-- ==== Sys2Proof/Laws/Scan.lean ====
section
/-! SUPPORT. What the start-up scan reads and derives (R174, R175): used slots, empty sectors, interrupted erases, slot states,
origins set aside, gaps, the run of sectors and the numbers. -/

namespace Sys2Proof.Machine

open Sys2Proof

/-! ## Words, slots and sectors -/

theorem sparseGet_not_mem {β : Type} {d : β} {m : List (Nat × β)} {a : Nat} (h : ∀ e ∈ m, e.1 ≠ a) :
    sparseGet d m a = d := by
  induction m with
  | nil => rfl
  | cons e m ih =>
    obtain ⟨k, v⟩ := e
    rw [sparseGet, if_neg (h _ (List.mem_cons_self ..))]
    exact ih (fun x hx => h x (List.mem_cons_of_mem _ hx))

theorem Rlg.readBytes_eq (r : Rlg) (k : Nat) : ∀ a, r.readBytes a k = (List.range k).map (fun i => r.readByte (a + i)) := by
  induction k with
  | zero => intro a; rfl
  | succ k ih =>
    intro a
    rw [Rlg.readBytes, ih, List.range_succ_eq_map, List.map_cons, List.map_map]
    refine congrArg _ (List.map_congr_left fun i _ => ?_)
    show r.readByte _ = r.readByte _
    congr 1
    omega

theorem codeAddress_div (a : Nat) : codeAddress a / 8 = a / 8 := by
  unfold codeAddress; split <;> omega

/-- A word with no byte and no check code listed reads erased. -/
theorem Rlg.wordErased_of_untouched {r : Rlg} {w : Nat} (h : w ∉ r.touchedWords) : r.wordErased w = true := by
  simp only [Rlg.touchedWords, List.mem_append, List.mem_map, not_or, not_exists, not_and] at h
  obtain ⟨hb, hc⟩ := h
  have raw : ∀ a, a / 8 = w → r.rawByte a = erasedByte := fun a ha =>
    sparseGet_not_mem (fun e he x => hb e he (by rw [x, ha]))
  have code : ∀ a, a / 8 = w → r.codeAt a = .clean := fun a ha =>
    sparseGet_not_mem (fun e he x => hc e he (by rw [x, ha]))
  have read : ∀ a, a / 8 = w → r.readByte a = erasedByte := fun a ha => by
    rw [Rlg.readByte_clean (.inl (code _ (by rw [codeAddress_div, ha]))), raw a ha]
  have clean : r.code w = .clean := by
    unfold Rlg.code
    split
    · have : (List.range 8).map (fun i => integrityOf (r.codeAt (8 * w + i))) = List.replicate 8 .clean := by
        refine List.eq_replicate_iff.mpr ⟨by simp, fun x hx => ?_⟩
        obtain ⟨i, hi, rfl⟩ := List.mem_map.mp hx
        rw [code _ (by have := List.mem_range.mp hi; omega)]
        rfl
      rw [this]; rfl
    · rw [code _ (by omega)]; rfl
  rw [Rlg.wordErased, Rlg.readBytes_eq, clean]
  simp only [Bool.and_eq_true, List.all_eq_true, List.mem_map, List.mem_range]
  refine ⟨?_, rfl⟩
  rintro _ ⟨i, hi, rfl⟩
  rw [read _ (by omega)]
  rfl

/-- A slot is used when some word of it does not read erased. -/
theorem Rlg.slotUsed_iff {r : Rlg} {slot : Nat} :
    r.slotUsed slot = true ↔ ∃ w : Fin 16, r.wordErased (16 * slot + w.val) = false := by
  simp only [Rlg.slotUsed, List.any_eq_true, Bool.and_eq_true, beq_iff_eq, Bool.not_eq_true']
  constructor
  · rintro ⟨w, -, hs, he⟩
    refine ⟨⟨w % 16, by omega⟩, ?_⟩
    have : 16 * slot + w % 16 = w := by omega
    simpa [this] using he
  · rintro ⟨w, he⟩
    refine ⟨16 * slot + w.val, ?_, by omega, he⟩
    by_contra h
    rw [Rlg.wordErased_of_untouched h] at he
    cases he

theorem Rlg.slotUsed_false {r : Rlg} {slot : Nat} :
    r.slotUsed slot = false ↔ ∀ w : Fin 16, r.wordErased (16 * slot + w.val) = true := by
  rw [← Bool.not_eq_true, Rlg.slotUsed_iff]; simp

theorem mem_sectorSlots {k : Fin 16} {slot : Nat} : slot ∈ sectorSlots k ↔ slot / 128 = k.val := by
  simp only [sectorSlots, List.mem_map, List.mem_range]
  constructor
  · rintro ⟨i, hi, rfl⟩; omega
  · intro h; exact ⟨slot % 128, by omega, by omega⟩

theorem slotSector_eq {slot : Nat} {k : Fin 16} (h : slot < 2048) : slotSector slot = k ↔ slot / 128 = k.val := by
  rw [slotSector, Fin.ext_iff, Fin.val_ofNat]
  omega

theorem Rlg.sectorFree_iff {r : Rlg} {k : Fin 16} : r.sectorFree k = true ↔ r.isEmpty k := by
  simp only [Rlg.sectorFree, Bool.not_eq_true', List.any_eq_false, mem_sectorSlots, Bool.not_eq_true, Rlg.slotUsed_false,
    Rlg.isEmpty]
  constructor
  · intro h i w; exact h _ (by omega) w
  · intro h slot hs w
    have := h ⟨slot % 128, by omega⟩ w
    have e : 128 * k.val + slot % 128 = slot := by omega
    simpa [e] using this

theorem Rlg.sectorFree_false {r : Rlg} {k : Fin 16} : r.sectorFree k = false ↔ ¬r.isEmpty k := by
  rw [← Bool.not_eq_true, Rlg.sectorFree_iff]

theorem Rlg.interrupted_iff {r : Rlg} {k : Fin 16} :
    r.interrupted k = true ↔ r.wordErased (32768 + k.val) = true ∧ ¬r.isEmpty k := by
  rw [← Rlg.sectorFree_iff, Rlg.sectorFree, Rlg.interrupted]
  simp

theorem mem_allSectors (k : Fin 16) : k ∈ allSectors := List.mem_ofFn.mpr ⟨k, rfl⟩

theorem Rlg.mem_slotsRead {r : Rlg} {slot : Nat} :
    slot ∈ r.slotsRead ↔ slot < 2048 ∧ r.interrupted (slotSector slot) = false ∧ r.slotUsed slot = true := by
  simp only [Rlg.slotsRead, List.mem_flatMap, List.mem_filter, mem_allSectors, true_and, Bool.not_eq_true', mem_sectorSlots]
  constructor
  · rintro ⟨k, hk, hs, hu⟩
    have l : slot < 2048 := by omega
    exact ⟨l, by rw [(slotSector_eq l).mpr hs]; exact hk, hu⟩
  · rintro ⟨l, hi, hu⟩
    exact ⟨slotSector slot, hi, (slotSector_eq l).mp rfl, hu⟩

/-- A slot with every word erased has no mark set. -/
theorem Rlg.markSet_erased {r : Rlg} {slot : Nat} (h : r.slotUsed slot = false) (m : Mark) : r.markSet slot m = false := by
  have w := Rlg.slotUsed_false.mp h 15
  simp only [Rlg.wordErased, Bool.and_eq_true, Rlg.readBytes_eq, List.all_eq_true, List.mem_map, List.mem_range] at w
  have e : slotAddress slot + markOffset m = 8 * (16 * slot + (15 : Fin 16).val) + (markOffset m - 120) := by
    have : 120 ≤ markOffset m := by cases m <;> decide
    show 128 * slot + markOffset m = 8 * (16 * slot + 15) + (markOffset m - 120)
    omega
  have b := w.1 _ ⟨markOffset m - 120, by cases m <;> decide, rfl⟩
  rw [← e] at b
  simpa [Rlg.markSet] using b

/-! ## Numbers -/

theorem Rlg.numberWords_eq (r : Rlg) (slot : Nat) :
    r.numberWords slot = ([0, 3, 14].filter (fun w => r.givesValue (16 * slot + w))).map (r.numberIn slot) := by
  have e : ∀ w o, o = (if w = 0 then 0 else if w = 3 then 24 else 114) →
      r.numberWord slot w o = if r.givesValue (16 * slot + w) then some (r.numberIn slot w) else none := by
    intro w o ho
    unfold Rlg.numberWord Rlg.givesValue Rlg.numberIn Rlg.longField
    rw [ho]
    by_cases a : r.wordErased (16 * slot + w) = true <;> by_cases b : r.code (16 * slot + w) = .damaged <;> simp [a, b]
  rw [Rlg.numberWords, e 0 0 rfl, e 3 24 rfl, e 14 114 rfl, Nat.add_zero]
  simp only [List.filter_cons, List.filter_nil, Nat.add_zero]
  cases r.givesValue (16 * slot) <;> cases r.givesValue (16 * slot + 3) <;>
    cases r.givesValue (16 * slot + 14) <;> rfl

theorem Rlg.slotNumber_eq (r : Rlg) (slot : Nat) : r.slotNumber slot = r.numberRead slot := by
  rw [Rlg.slotNumber, Rlg.numberWords_eq, Rlg.numberRead]

theorem Rlg.givesValue_used {r : Rlg} {slot w : Nat} (hw : w < 16) (h : r.givesValue (16 * slot + w) = true) :
    r.slotUsed slot = true := by
  simp only [Rlg.givesValue, Bool.and_eq_true, Bool.not_eq_true'] at h
  exact Rlg.slotUsed_iff.mpr ⟨⟨w, hw⟩, h.1⟩

theorem Rlg.headerValue_eq (r : Rlg) (k : Fin 16) : r.headerValue k =
    if r.givesValue (32768 + k.val) then some (r.headerHolds k) else none := by
  unfold Rlg.headerValue Rlg.givesValue Rlg.headerHolds
  by_cases a : r.wordErased (32768 + k.val) = true <;> by_cases b : r.code (32768 + k.val) = .damaged <;> simp [a, b]

theorem Rlg.mem_numbers {r : Rlg} {n : Nat} :
    n ∈ r.slotsRead.flatMap r.numberWords ++ allSectors.filterMap r.headerValue ↔ r.takesPart n := by
  simp only [List.mem_append, List.mem_flatMap, List.mem_filterMap, mem_allSectors, true_and, Rlg.mem_slotsRead,
    Rlg.numberWords_eq, Rlg.headerValue_eq, List.mem_map, List.mem_filter, Rlg.takesPart]
  refine or_congr ?_ ?_
  · constructor
    · rintro ⟨slot, ⟨a, b, -⟩, w, ⟨hw, hg⟩, rfl⟩
      exact ⟨slot, a, b, w, by simpa using hw, hg, rfl⟩
    · rintro ⟨slot, a, b, w, hw, hg, rfl⟩
      exact ⟨slot, ⟨a, b, Rlg.givesValue_used (by omega) hg⟩, w, ⟨by simpa using hw, hg⟩, rfl⟩
  · constructor
    · rintro ⟨k, hk⟩
      split at hk
      · rename_i hg; exact ⟨k, hg, by simpa using hk.symm⟩
      · cases hk
    · rintro ⟨k, hg, rfl⟩; exact ⟨k, by rw [if_pos hg]⟩

theorem foldl_max_eq {xs : List Nat} {h : Nat} (m : h ∈ xs) (l : ∀ n ∈ xs, n ≤ h) : xs.foldl max 0 = h := by
  have a : ∀ (ys : List Nat) (b : Nat), b ≤ ys.foldl max b ∧ (∀ n ∈ ys, n ≤ ys.foldl max b) ∧
      (ys.foldl max b = b ∨ ys.foldl max b ∈ ys) := by
    intro ys
    induction ys with
    | nil => intro b; simp
    | cons y ys ih =>
      intro b
      obtain ⟨p, q, s⟩ := ih (max b y)
      simp only [List.foldl_cons]
      refine ⟨by omega, fun n hn => ?_, ?_⟩
      · rcases List.mem_cons.mp hn with e | e
        · omega
        · exact q n e
      · rcases s with s | s
        · rcases Nat.le_total b y with z | z
          · exact .inr (by rw [s, Nat.max_eq_right z]; exact List.mem_cons_self ..)
          · exact .inl (by rw [s, Nat.max_eq_left z])
        · exact .inr (List.mem_cons_of_mem _ s)
  obtain ⟨p, q, s⟩ := a xs 0
  rcases s with s | s
  · have := q h m; omega
  · have := q h m; have := l _ s; omega

theorem Rlg.unreadable_eq {r : Rlg} {slot : Nat} (h : r.interrupted (slotSector slot) = false) :
    r.unreadable slot = r.numberLost slot := by
  unfold Rlg.unreadable Rlg.numberLost
  rw [Rlg.numberWords_eq, h]
  cases a : r.givesValue (16 * slot) <;> cases b : r.givesValue (16 * slot + 3) <;>
    cases c : r.givesValue (16 * slot + 14) <;> simp [a, b, c, Bool.or_assoc]

theorem range_sectors : List.range 2048 = allSectors.flatMap sectorSlots := by decide +kernel

theorem Rlg.skip_eq (r : Rlg) : r.skip = r.skipIs := by
  unfold Rlg.skip Rlg.skipIs
  have e : r.slotsRead.filter r.unreadable = (List.range 2048).filter r.numberLost := by
    rw [range_sectors]
    unfold Rlg.slotsRead
    have m : ∀ ks : List (Fin 16), ((ks.filter (fun k => !r.interrupted k)).flatMap
        (fun k => (sectorSlots k).filter r.slotUsed)).filter r.unreadable =
        (ks.flatMap sectorSlots).filter r.numberLost := by
      intro ks
      induction ks with
      | nil => rfl
      | cons k ks ih =>
        have sec : ∀ slot ∈ sectorSlots k, slotSector slot = k := fun slot hs => by
          have := mem_sectorSlots.mp hs
          exact (slotSector_eq (by omega)).mpr this
        rw [List.flatMap_cons, List.filter_append, ← ih]
        by_cases i : r.interrupted k = true
        · rw [List.filter_cons_of_neg (by simp [i])]
          have z : (sectorSlots k).filter r.numberLost = [] :=
            List.filter_eq_nil_iff.mpr fun slot hs => by simp [Rlg.numberLost, sec slot hs, i]
          rw [z, List.nil_append]
        · rw [List.filter_cons_of_pos (by simp [i]), List.flatMap_cons, List.filter_append, List.filter_filter]
          congr 1
          refine List.filter_congr fun slot hs => ?_
          have j : r.interrupted (slotSector slot) = false := by rw [sec slot hs]; simpa using i
          rw [Rlg.unreadable_eq j]
          by_cases u : r.slotUsed slot = true
          · simp [u]
          · have w := Rlg.slotUsed_false.mp (by simpa using u)
            have d : ∀ x : Fin 16, r.code (16 * slot + x.val) ≠ .damaged := fun x => by
              have := w x
              simp only [Rlg.wordErased, Bool.and_eq_true, bne_iff_ne] at this
              exact this.2
            have d0 := d 0; have d3 := d 3; have d14 := d 14
            simp at d0 d3 d14
            simp [Rlg.numberLost, d0, d3, d14]
    exact m allSectors
  rw [e]; rfl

-- Directions for this task --
Scan the entries above for the line containing "(ks.flatMap sectorSlots).filter r.numberLost", and copy it and all lines after it exactly, down to and including the line containing "have z : (sectorSlots".

-- Answer to this exercise --
        (ks.flatMap sectorSlots).filter r.numberLost := by
      intro ks
      induction ks with
      | nil => rfl
      | cons k ks ih =>
        have sec : ∀ slot ∈ sectorSlots k, slotSector slot = k := fun slot hs => by
          have := mem_sectorSlots.mp hs
          exact (slotSector_eq (by omega)).mpr this
        rw [List.flatMap_cons, List.filter_append, ← ih]
        by_cases i : r.interrupted k = true
        · rw [List.filter_cons_of_neg (by simp [i])]
          have z : (sectorSlots k).filter r.numberLost = [] :=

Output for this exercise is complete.